Aku mendapati diriku tercenung dengan sebuah benda yang terdapat di telapak
tangannya. Sebatang pulpen dengan sekian banyak label yang sukses membuatku mengernyit.

"Kenapa pulpennya ditutupi 'beginian'?" tanyaku sambil menarik salah satu label.

"Ah! Seharusnya kamu baru boleh mencabut itu kalau sudah dilaksanakan."

Aku mengerjap. "Dilaksanakan apa...?" Belum selesai aku melanjutkan, mataku


menangkap sebuah kata yang tercetak pada label itu.

'Tanam'.

Aku kembali menatapnya dengan bingung. "Kau memintaku untuk menanam?"

Renata mengangguk mantap. "Tanaman sungguhan, ya!"

Aku bergidik. "Kau tahu betapa aku tidak suka--"

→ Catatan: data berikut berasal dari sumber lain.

/-- Resumes a suspended core of a record from its image (R145, R264); a bad image parks the task (R266). -/
def resumeOn (site i core slot : Nat) : H Unit := do
  let ready ← clearShadow core
  if ready then do
    let s ← get
    let a := (((s.record site i).images.find? (fun e => e.1 == core)).map (·.2)).getD slot
    modify (wakeImage · a)
    match loadImage s a with
    | some x =>
      modify fun s =>
        let s := s.modCore core fun c => { c with
          ctx := x, running := true, sup := false, intrap := false, parkPending := none }
        let s := resumeRec s core x
        s.modDie site fun d => { d with dispatched := d.dispatched + 1 }
    | none =>
      modify fun s =>
        let id := BitVec.ofNat 19 (site * 4096 + i)
        let b := (s.record site i).bytes
        let s := s.modRec site i fun r => { r with
          st := .faulted, images := r.images.filter (fun e => e.1 != core), parked := r.parked ++ [numOf core] }
        appendFault s site (taskFault s id core 0 0x40 0 0 a (BitVec.ofNat 20 (recStream b)) (BitVec.ofNat 16 (recEval b)))

/-! ## Swaps (R263, R264) -/

/-- What a core waits for can be withdrawn, and its word executed again (R195, R263): a local access; a remote load whose home has said that
it waits there; none while a word is half done. -/
def mayWithdraw (s : State) (core : Nat) : Bool :=
  !s.requests.any (fun r => r.core == core && r.op.isNone && !(r.pended && r.acc.act == .load)) &&
    [Eng.t, .m, .c].all fun e => !midWord s core e && !s.arrived.any fun r => r.1 == wordKey core e && r.2.2.isEmpty

/-- The core of a request is at a swap point: no window, no trap, no armed substitution, no access of its engines on its way. -/
def swapPoint (s : State) (core : Nat) : Bool :=
  let c := s.core core
  c.running && c.ctx.window.isEmpty && !c.intrap && c.subst.isNone && mayWithdraw s core

/-- Exchanges the banks for the head that a request serves: the outgoing context stays in the shadow bank until its spill to the
slot taken for it, or is spilled at once where the pool lacks room. False while the request waits for an image slot. -/
def swapFor (q : PreReq) : H Bool := do
  let core := q.core
  let site := siteOf core
  if !(← clearShadow core) then pure false
  else
    match ← takeSlot core with
    | none => pure false
    | some a =>
      modify fun s =>
        let s := withdraw s core
        let out := settledCtx (s.core core).ctx
        let room := decide (64 ≤ 384 - out.vallot)
        let s := (if room then s else writeImage s a out).modCore core fun c => { c with
          prepared := false, shadow := if room then some out else none, bank := c.bank + 1 }
        let s := suspendRec s core out a
        let s := dispatchOn s site q.record [numOf core]
        s.modDie site fun d =>
          if q.urgent then { d with urgents := d.urgents + 1 } else { d with preempts := d.preempts + 1 }
      pure true

/-- A request whose head has left ELIGIBLE is withdrawn (R141, R142). -/
def staleReq (s : State) (site : Nat) (q : PreReq) : Bool :=
  recState s site (s.record site q.record) != .eligible || !(s.core q.core).running

def dropStale (s : State) (site : Nat) : State :=
  s.modDie site fun d => { d with requests := d.requests.filter (fun q => !staleReq s site q) }

/-- A non-urgent request is taken where NEXT commits (R141). -/
def swapAtNext (core : Nat) : H Unit := do
  modify fun s => dropStale s (siteOf core)
  let s ← get
  match (s.die (siteOf core)).requests.find? (fun q => q.core == core && !q.urgent) with
  | some q => if swapPoint s core then let _ ← swapFor q
  | none => pure ()

/-- CONTEXT_SWAP: the urgent request of core n is taken at its swap point. -/
def execContextSwap (s : State) : Host.Outcome State Fault Refusal :=
  event (do
    let core := (← get).arg.n
    modify fun s => dropStale s (siteOf core)
    let s ← get
    match (s.die (siteOf core)).requests.find? (fun q => q.core == core && q.urgent) with
    | some q => if swapPoint s core then let _ ← swapFor q
    | none => pure ()) s

/-- BACKGROUND_SPILL_DONE: the shadow bank of core n is written to an image. -/
def execBackgroundSpillDone (s : State) : Host.Outcome State Fault Refusal :=
  event (do let _ ← clearShadow (← get).arg.n) s

/-- DEBUG_HALT_TAKE: a pending halt of core n traps at its swap point (R270). -/
def execDebugHaltTake (s : State) : Host.Outcome State Fault Refusal :=
  event (modify fun s =>
    let core := s.arg.n
    if (s.core core).haltReq && swapPoint s core then
      (takeTrap s core 0 0x32 0 0).modCore core fun c => { c with haltReq := false }
    else s) s

/-! ## Selection (R139 to R141) -/

/-- A core is idle when its active context holds no task. -/
def idle (s : State) (site c : Nat) : Bool := (s.die site).usable && !(s.core (site * 1024 + c)).running

def idleCores (s : State) (site i : Nat) : List Nat := (recCores s site (s.record site i).bytes).filter (idle s site)

/-- A goes before B: higher class, then lower sequence number. -/
def before (a b : Nat × Record) : Bool :=
  a.2.eclass > b.2.eclass || (a.2.eclass == b.2.eclass && a.2.seq.toNat < b.2.seq.toNat)

def best (rs : List (Nat × Record)) : Option (Nat × Record) :=
  rs.foldl (fun m r => match m with
    | none => some r
    | some b => if before r b then some r else some b) none

/-- A die runs the records of its own module, or while it is lent only the borrower's (R65). -/
def mayRun (s : State) (site : Nat) (r : Record) : Bool := (s.die site).pool == 0 || r.foreign

def eligibleRecs (s : State) (site : Nat) : List (Nat × Record) :=
  (s.die site).records.filter fun e => recState s site e.2 == .eligible && mayRun s site e.2

/-- The head, and the cores it reserves (R140): every idle core of its mask, once they have been too few, until it is dispatched or another
task becomes head. -/
def reservation (s : State) (site : Nat) : Option (Nat × List Nat) :=
  match best (eligibleRecs s site) with
  | none => none
  | some (i, r) =>
    let w := recWidth r.bytes
    let cs := idleCores s site i
    let holds : Bool := match (s.die site).reserved with
      | some (h, _) => h == i
      | none => false
    if w > 1 && (cs.length < w || holds) then some (i, cs) else none

/-- Cores that a record may take now. -/
def openCores (s : State) (site i : Nat) : List Nat :=
  let held := match (s.die site).reserved with
    | some (h, cs) => if h = i then [] else cs
    | none => []
  (idleCores s site i).filter (fun c => !held.contains c)

/-- The shadow bank is clear or can be cleared now (R264). -/
def canClear (s : State) (core : Nat) : Bool :=
  match (s.core core).shadow with
  | none => true
  | some x => shadowSlot s core x ≠ bankOnly || !(freeSlots (s.die (siteOf core))).isEmpty

/-- The place of a suspended core's context still holds it: its image, or the shadow bank. -/
def stillThere (s : State) (site i : Nat) (e : Nat × Nat) : Bool :=
  e.2 ≠ bankOnly || match (s.core e.1).shadow with
    | some x => x.taskid == BitVec.ofNat 19 (site * 4096 + i)
    | none => false

/-- A suspended record's core that can take it back, with its slot. -/
def ownCore (s : State) (site i : Nat) (r : Record) : Option (Nat × Nat) :=
  let held := match (s.die site).reserved with
    | some (_, cs) => cs
    | none => []
  r.images.find? fun e => idle s site (numOf e.1) && !held.contains (numOf e.1) && stillThere s site i e && canClear s e.1

/-- Candidates (R139). -/
def candidates (s : State) (site : Nat) : List (Nat × Record) :=
  ((s.die site).records.filter fun e => mayRun s site e.2).filter fun e =>
    match recState s site e.2 with
    | .eligible => let n := (openCores s site e.1).length; decide (recWidth e.2.bytes ≤ n && n ≠ 0)
    | .suspended => (ownCore s site e.1 e.2).isSome
    | _ => false

/-- A candidate that is passed over ages (R139). -/
def ageRec (s : State) (site i : Nat) : State :=
  let r := s.record site i
  if r.pass + 1 < 64 then s.modRec site i fun r => { r with pass := r.pass + 1 }
  else
    let up := decide (r.eclass < 3)
    let s := s.modRec site i fun r => { r with pass := 0, eclass := if up then r.eclass + 1 else r.eclass }
    if up then s.modDie site fun d => { d with aged := d.aged + 1 } else s

/-- One selection of R139. -/
def selectOne (site : Nat) : H Unit := do
  let s ← get
  let cand := candidates s site
  match best cand with
  | none => pure ()
  | some (i, r) =>
    match recState s site r with
    | .eligible => modify fun s => dispatchOn s site i ((openCores s site i).take (recWidth r.bytes))
    | _ =>
      match ownCore s site i r with
      | some (core, slot) => resumeOn site i core slot
      | none => pure ()
    cand.forM fun e => if e.1 = i then pure () else modify (ageRec · site e.1)

/-- The task that a core runs, as its record. -/
def runsRec (s : State) (core : Nat) : Record := s.record (siteOf core) (taskIndex (s.core core).ctx.taskid)

/-- The victim of a head (R141): lowest class, then latest post, then highest core number; each core and each task has one
request at most. -/
def victim (s : State) (site i : Nat) : Option Nat :=
  let head := s.record site i
  let busy (n : Nat) : Bool := (s.die site).requests.any (fun q => q.core == n)
  ((recCores s site head.bytes).map (site * 1024 + ·)).foldl (fun (m : Option Nat) n =>
    let r := runsRec s n
    if !(s.core n).running || busy n || r.eclass ≥ head.eclass then m
    else match m with
      | none => some n
      | some v =>
        let b := runsRec s v
        if r.eclass < b.eclass || (r.eclass == b.eclass && r.seq.toNat ≥ b.seq.toNat) then some n else some v) none

/-- Requests the pre-emption that the head needs (R141). -/
def requestVictim (s : State) (site : Nat) : State :=
  match best (eligibleRecs s site) with
  | none => s
  | some (i, r) =>
    if recWidth r.bytes ≠ 1 || !(idleCores s site i).isEmpty || (s.die site).requests.any (fun q => q.record == i) then s
    else match victim s site i with
      | none => s
      | some n => s.modDie site fun d => { d with requests := d.requests ++ [⟨n, i, recClass r.bytes == 4⟩] }

/-- Steps 1 and 2 of R264 where a request is made: the shadow bank is cleared, and prepared where the pool covers a fresh context. What
cannot be done yet is done at the swap. -/
def prepareShadow (core : Nat) : H Unit := do
  if ← clearShadow core then
    modify fun s => if 64 ≤ (s.core core).poolFree then s.modCore core fun c => { c with prepared := true } else s

/-- A shadow bank prepared for a request that is no more is free again (R142). -/
def dropPrepared (s : State) : State :=
  if s.cores.any (·.2.prepared) then
    { s with cores := s.cores.map fun c =>
        (c.1, { c.2 with prepared := c.2.prepared && (s.die (siteOf c.1)).requests.any (·.core == c.1) }) }
  else s

/-- A record that drains and has nothing left to wait for. -/
def mayEnd (s : State) (site i : Nat) (r : Record) : Bool :=
  r.st == .draining && r.async = 0 && (r.errmark || !taskPinned s site i)

/-- DISPATCH_SELECT: one opportunity of the dispatcher of site n. Completions that had to wait for their release come first (R143). -/
def execDispatchSelect (s : State) : Host.Outcome State Fault Refusal :=
  event (do
    let site := (← get).arg.n
    modify fun s => (s.die site).records.foldl (fun (s : State) r =>
      if mayEnd s site r.1 r.2 then runHeld (settleRec s site r.1) site r.1 else s) s
    modify fun s => dropStale s site
    modify fun s => let r := reservation s site; s.modDie site fun d => { d with reserved := r }
    selectOne site
    modify fun s => let r := reservation s site; s.modDie site fun d => { d with reserved := r }
    let before' := ((← get).die site).requests
    modify fun s => requestVictim s site
    ((← get).die site).requests.forM fun q => if before'.contains q then pure () else prepareShadow q.core) s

"Semoga beruntung! Aku percaya Audi bisa menyelesaikan semua label itu. Sebaliknya,
percayalah padaku, Di! Ini sepadan, kok."

1
Aku memandangi pemberian Renata dalam diam. Tadi aku hanya bisa menggaungkan
rasa tanya dalam hati selagi memandang punggungnya menghilang di balik angkot merah yang
setia membawanya berangkat pun pulang sekolah. Aku menghela napas, mengapa dia begitu
absurd, sih? Apa pula maksudnya tadi dengan 'sepadan'? Yah, kurasa aku juga tidak perlu
menanggapi ini dengan serius. Toh, ini, kan hanya sebuah ide konyol yang tercetus dari seorang
Renata. Entahlah, sebaiknya aku bergegas pulang. Menggumuli benak tidak akan membawaku
sejengkal lebih dekat dengan rumah.

Istilah 'rumah' yang kumaksud ialah bangunan berpagar kuning gading di ibukota yang
sudah kutempati selama hampir 16 tahun hidupku. Menarik sekali lingkungan masa kecilku ini.
Ladang botol plastik membiru di tepi jalan yang memantulkan cahaya sang terik. Gemerisik
kresek riuh rendah yang menjadi senandung sendiri bagi membran timpaniku. Tenang saja, aku
tidak bersungguh-sungguh, aku hanya mencoba menjadi sarkastik. Tapi mungkin ada baiknya
juga begini, setidaknya keterampilanku dalam berjalan dengan hati-hati menjadi luar biasa
terasah. Tidak, itu pun hanya sarkasme. Aku tahu bahwa idealnya rongsokan-rongsokan itu
berada jauh dari kompleks perumahan. Ya, sudahlah ya, setidaknya mereka tidak mengusik
ketenteraman hidupku secara signifikan. Bagiku itu sudah cukup, kok.

"Ma, aku pulang," aku melepas kets hitamku dan mendapati sepatu kesayangan Mama
tidak ada di sana. Hmm, rupanya masih belum pulang dari reuni.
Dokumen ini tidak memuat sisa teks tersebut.